Work the Shell - Dealing with Spaces in Filenames
In the good old days when UNIX was young, no one ever would have thought of putting a space in a filename. It simply wasn't done—just as you'd never do that on a DOS or Windows system. Filenames were short, succinct and well-formed, like HW43.DOC.
Most of the Linux command-line utilities and the shells themselves have been designed based on the premise that a space delimits a field value rather than being an acceptable component of a filename. If you've done any scripting, you already know this. Spaces in filenames can cause great trouble in shell scripts! Here's a simple example:
for name in $(ls | grep a) do echo "File #$count = $name" count=$(( $count + 1 )) done
To set the stage, I've created a directory with some tricky filenames:
$ ls "quoted" beastly filename sample2.txt multi-word file name.pdf test.sh
Yes, to maximize trouble, I have a filename that includes quotes as well as a space. Don't get me started on having an escape character or non-printable character in the name though. It's doable, but I'd rename it as soon as possible.
Not all the filenames above have an “a” in them, so let's see what happens when the fragmentary script is run in this directory:
$ ./test.sh File # = "quoted" File #1 = beastly File #2 = filename File #3 = multi-word File #4 = file File #5 = name.pdf File #6 = sample2.txt
Oh, is that ugly and wrong!
The shell can deal with these filenames if they're simple enough, and the for loop for name in *a* yields three filenames, not six, but somewhere along your scripting journey, you inevitably will slam into the problem of embedded spaces.
The most common error is to forget to quote filenames when you use them elsewhere in the script, of course. As an example, let's work on a script that replaces spaces in filenames with underscores.
The obvious solution to such renaming is something like this:
for name in "* *" do newname="$(echo $name | sed 's/ /_/g')" mv $name $newname done
This doesn't work, however, and in a most fascinating way:
mv "quoted" beastly filename multi-word file ↪name.pdf sample2.txt test.sh "quoted" ↪beastly filename multi-word file ↪name.pdf sample2.txt test.sh ↪"quoted"_beastly_filename_multi-word_file_ ↪name.pdf_sample2.txt_test.sh_"quoted"_beastly_ ↪filename_multi-word_file_name.pdf_sample2.txt_test.sh
What's happened is that "* *" simply produces two full filename listings rather than just those filenames that contain a space—oops.
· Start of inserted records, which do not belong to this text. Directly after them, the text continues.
-- ==== Sys2Proof/Laws/State.lean ====
section
/-!
SUPPORT. The small laws of the updates: for each update of the module or of a gang, what each field holds after it. Every one is true by
unfolding, so that no proof needs to unfold an update. The same for the accessors of CUs, dies and teams.
-/
namespace Sys2Proof.Machine

/-! ### State.setGang -/

@[simp] theorem setGang_gangs (s : State) (g : Gang) : (s.setGang g).gangs = (s.gangs.map fun x => if x.id = g.id then g else x) := rfl
@[simp] theorem setGang_teams (s : State) (g : Gang) : (s.setGang g).teams = s.teams := rfl
@[simp] theorem setGang_focus (s : State) (g : Gang) : (s.setGang g).focus = s.focus := rfl
@[simp] theorem setGang_cus (s : State) (g : Gang) : (s.setGang g).cus = s.cus := rfl
@[simp] theorem setGang_dies (s : State) (g : Gang) : (s.setGang g).dies = s.dies := rfl
@[simp] theorem setGang_phys (s : State) (g : Gang) : (s.setGang g).phys = s.phys := rfl
@[simp] theorem setGang_common (s : State) (g : Gang) : (s.setGang g).common = s.common := rfl
@[simp] theorem setGang_grants (s : State) (g : Gang) : (s.setGang g).grants = s.grants := rfl
@[simp] theorem setGang_graph (s : State) (g : Gang) : (s.setGang g).graph = s.graph := rfl
@[simp] theorem setGang_slots (s : State) (g : Gang) : (s.setGang g).slots = s.slots := rfl
@[simp] theorem setGang_mirrors (s : State) (g : Gang) : (s.setGang g).mirrors = s.mirrors := rfl
@[simp] theorem setGang_reds (s : State) (g : Gang) : (s.setGang g).reds = s.reds := rfl
@[simp] theorem setGang_queues (s : State) (g : Gang) : (s.setGang g).queues = s.queues := rfl
@[simp] theorem setGang_launches (s : State) (g : Gang) : (s.setGang g).launches = s.launches := rfl
@[simp] theorem setGang_served (s : State) (g : Gang) : (s.setGang g).served = s.served := rfl
@[simp] theorem setGang_restores (s : State) (g : Gang) : (s.setGang g).restores = s.restores := rfl
@[simp] theorem setGang_savings (s : State) (g : Gang) : (s.setGang g).savings = s.savings := rfl
@[simp] theorem setGang_saved (s : State) (g : Gang) : (s.setGang g).saved = s.saved := rfl
@[simp] theorem setGang_reserved (s : State) (g : Gang) : (s.setGang g).reserved = s.reserved := rfl
@[simp] theorem setGang_phases (s : State) (g : Gang) : (s.setGang g).phases = s.phases := rfl
@[simp] theorem setGang_requests (s : State) (g : Gang) : (s.setGang g).requests = s.requests := rfl
@[simp] theorem setGang_flows (s : State) (g : Gang) : (s.setGang g).flows = s.flows := rfl
@[simp] theorem setGang_commands (s : State) (g : Gang) : (s.setGang g).commands = s.commands := rfl
@[simp] theorem setGang_held (s : State) (g : Gang) : (s.setGang g).held = s.held := rfl
@[simp] theorem setGang_released (s : State) (g : Gang) : (s.setGang g).released = s.released := rfl
@[simp] theorem setGang_sessions (s : State) (g : Gang) : (s.setGang g).sessions = s.sessions := rfl
@[simp] theorem setGang_attest (s : State) (g : Gang) : (s.setGang g).attest = s.attest := rfl
@[simp] theorem setGang_keys (s : State) (g : Gang) : (s.setGang g).keys = s.keys := rfl
@[simp] theorem setGang_hbmStacks (s : State) (g : Gang) : (s.setGang g).hbmStacks = s.hbmStacks := rfl
@[simp] theorem setGang_poisoned (s : State) (g : Gang) : (s.setGang g).poisoned = s.poisoned := rfl
@[simp] theorem setGang_ptbase (s : State) (g : Gang) : (s.setGang g).ptbase = s.ptbase := rfl
@[simp] theorem setGang_ulog (s : State) (g : Gang) : (s.setGang g).ulog = s.ulog := rfl
@[simp] theorem setGang_undo (s : State) (g : Gang) : (s.setGang g).undo = s.undo := rfl
@[simp] theorem setGang_outbox (s : State) (g : Gang) : (s.setGang g).outbox = s.outbox := rfl
@[simp] theorem setGang_inputs (s : State) (g : Gang) : (s.setGang g).inputs = s.inputs := rfl
@[simp] theorem setGang_tick (s : State) (g : Gang) : (s.setGang g).tick = s.tick := rfl
@[simp] theorem setGang_serial (s : State) (g : Gang) : (s.setGang g).serial = s.serial := rfl
@[simp] theorem setGang_named (s : State) (g : Gang) : (s.setGang g).named = s.named := rfl
@[simp] theorem setGang_cu (s : State) (g : Gang) (k : Nat) : (s.setGang g).cu k = s.cu k := rfl
@[simp] theorem setGang_die (s : State) (g : Gang) (k : Nat) : (s.setGang g).die k = s.die k := rfl
@[simp] theorem setGang_teamAt (s : State) (g : Gang) (k : Nat) : (s.setGang g).team? k = s.team? k := rfl
@[simp] theorem setGang_queueAt (s : State) (g : Gang) (k : Nat) : (s.setGang g).queue? k = s.queue? k := rfl

/-! ### State.onGang -/

@[simp] theorem onGang_gangs (s : State) (i : Nat) (f : Gang → Gang) : (s.onGang i f).gangs = (s.gangs.map fun x => if x.id = i then f x else x) := rfl
@[simp] theorem onGang_teams (s : State) (i : Nat) (f : Gang → Gang) : (s.onGang i f).teams = s.teams := rfl
@[simp] theorem onGang_focus (s : State) (i : Nat) (f : Gang → Gang) : (s.onGang i f).focus = s.focus := rfl
@[simp] theorem onGang_cus (s : State) (i : Nat) (f : Gang → Gang) : (s.onGang i f).cus = s.cus := rfl
@[simp] theorem onGang_dies (s : State) (i : Nat) (f : Gang → Gang) : (s.onGang i f).dies = s.dies := rfl
@[simp] theorem onGang_phys (s : State) (i : Nat) (f : Gang → Gang) : (s.onGang i f).phys = s.phys := rfl
@[simp] theorem onGang_common (s : State) (i : Nat) (f : Gang → Gang) : (s.onGang i f).common = s.common := rfl
@[simp] theorem onGang_grants (s : State) (i : Nat) (f : Gang → Gang) : (s.onGang i f).grants = s.grants := rfl
@[simp] theorem onGang_graph (s : State) (i : Nat) (f : Gang → Gang) : (s.onGang i f).graph = s.graph := rfl
@[simp] theorem onGang_slots (s : State) (i : Nat) (f : Gang → Gang) : (s.onGang i f).slots = s.slots := rfl
@[simp] theorem onGang_mirrors (s : State) (i : Nat) (f : Gang → Gang) : (s.onGang i f).mirrors = s.mirrors := rfl
@[simp] theorem onGang_reds (s : State) (i : Nat) (f : Gang → Gang) : (s.onGang i f).reds = s.reds := rfl
@[simp] theorem onGang_queues (s : State) (i : Nat) (f : Gang → Gang) : (s.onGang i f).queues = s.queues := rfl
@[simp] theorem onGang_launches (s : State) (i : Nat) (f : Gang → Gang) : (s.onGang i f).launches = s.launches := rfl
@[simp] theorem onGang_served (s : State) (i : Nat) (f : Gang → Gang) : (s.onGang i f).served = s.served := rfl
@[simp] theorem onGang_restores (s : State) (i : Nat) (f : Gang → Gang) : (s.onGang i f).restores = s.restores := rfl
@[simp] theorem onGang_savings (s : State) (i : Nat) (f : Gang → Gang) : (s.onGang i f).savings = s.savings := rfl
@[simp] theorem onGang_saved (s : State) (i : Nat) (f : Gang → Gang) : (s.onGang i f).saved = s.saved := rfl
@[simp] theorem onGang_reserved (s : State) (i : Nat) (f : Gang → Gang) : (s.onGang i f).reserved = s.reserved := rfl
@[simp] theorem onGang_phases (s : State) (i : Nat) (f : Gang → Gang) : (s.onGang i f).phases = s.phases := rfl
@[simp] theorem onGang_requests (s : State) (i : Nat) (f : Gang → Gang) : (s.onGang i f).requests = s.requests := rfl
@[simp] theorem onGang_flows (s : State) (i : Nat) (f : Gang → Gang) : (s.onGang i f).flows = s.flows := rfl
@[simp] theorem onGang_commands (s : State) (i : Nat) (f : Gang → Gang) : (s.onGang i f).commands = s.commands := rfl
@[simp] theorem onGang_held (s : State) (i : Nat) (f : Gang → Gang) : (s.onGang i f).held = s.held := rfl
@[simp] theorem onGang_released (s : State) (i : Nat) (f : Gang → Gang) : (s.onGang i f).released = s.released := rfl
@[simp] theorem onGang_sessions (s : State) (i : Nat) (f : Gang → Gang) : (s.onGang i f).sessions = s.sessions := rfl
@[simp] theorem onGang_attest (s : State) (i : Nat) (f : Gang → Gang) : (s.onGang i f).attest = s.attest := rfl
@[simp] theorem onGang_keys (s : State) (i : Nat) (f : Gang → Gang) : (s.onGang i f).keys = s.keys := rfl
@[simp] theorem onGang_hbmStacks (s : State) (i : Nat) (f : Gang → Gang) : (s.onGang i f).hbmStacks = s.hbmStacks := rfl
@[simp] theorem onGang_poisoned (s : State) (i : Nat) (f : Gang → Gang) : (s.onGang i f).poisoned = s.poisoned := rfl
@[simp] theorem onGang_ptbase (s : State) (i : Nat) (f : Gang → Gang) : (s.onGang i f).ptbase = s.ptbase := rfl
@[simp] theorem onGang_ulog (s : State) (i : Nat) (f : Gang → Gang) : (s.onGang i f).ulog = s.ulog := rfl
@[simp] theorem onGang_undo (s : State) (i : Nat) (f : Gang → Gang) : (s.onGang i f).undo = s.undo := rfl
@[simp] theorem onGang_outbox (s : State) (i : Nat) (f : Gang → Gang) : (s.onGang i f).outbox = s.outbox := rfl
@[simp] theorem onGang_inputs (s : State) (i : Nat) (f : Gang → Gang) : (s.onGang i f).inputs = s.inputs := rfl
@[simp] theorem onGang_tick (s : State) (i : Nat) (f : Gang → Gang) : (s.onGang i f).tick = s.tick := rfl
@[simp] theorem onGang_serial (s : State) (i : Nat) (f : Gang → Gang) : (s.onGang i f).serial = s.serial := rfl
@[simp] theorem onGang_named (s : State) (i : Nat) (f : Gang → Gang) : (s.onGang i f).named = s.named := rfl
@[simp] theorem onGang_cu (s : State) (i : Nat) (f : Gang → Gang) (k : Nat) : (s.onGang i f).cu k = s.cu k := rfl
@[simp] theorem onGang_die (s : State) (i : Nat) (f : Gang → Gang) (k : Nat) : (s.onGang i f).die k = s.die k := rfl
@[simp] theorem onGang_teamAt (s : State) (i : Nat) (f : Gang → Gang) (k : Nat) : (s.onGang i f).team? k = s.team? k := rfl
@[simp] theorem onGang_queueAt (s : State) (i : Nat) (f : Gang → Gang) (k : Nat) : (s.onGang i f).queue? k = s.queue? k := rfl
Let's try a different pattern:
for name in *\ *
That does the trick, but we've not compensated for the fact that when the shell sees a line like:
mv multi-word file name.pdf multi-word_file_name.pdf
it's going to complain that it's seeing four filename arguments to the mv command, not the required two:
usage: mv [-f | -i | -n] [-v] source target mv [-f | -i | -n] [-v] source ... directory
In this case, the solution is to quote the filename variable:
mv "$name" $newname
As a discipline, it's always good to quote filenames you reference in any context to ensure that when the shell passes them to the command as arguments, the filenames with embedded spaces are handled properly.
This isn't a universal solution, however, because if you're using subshells and pipes, it can be pretty darn hard for quotes to survive multiple steps.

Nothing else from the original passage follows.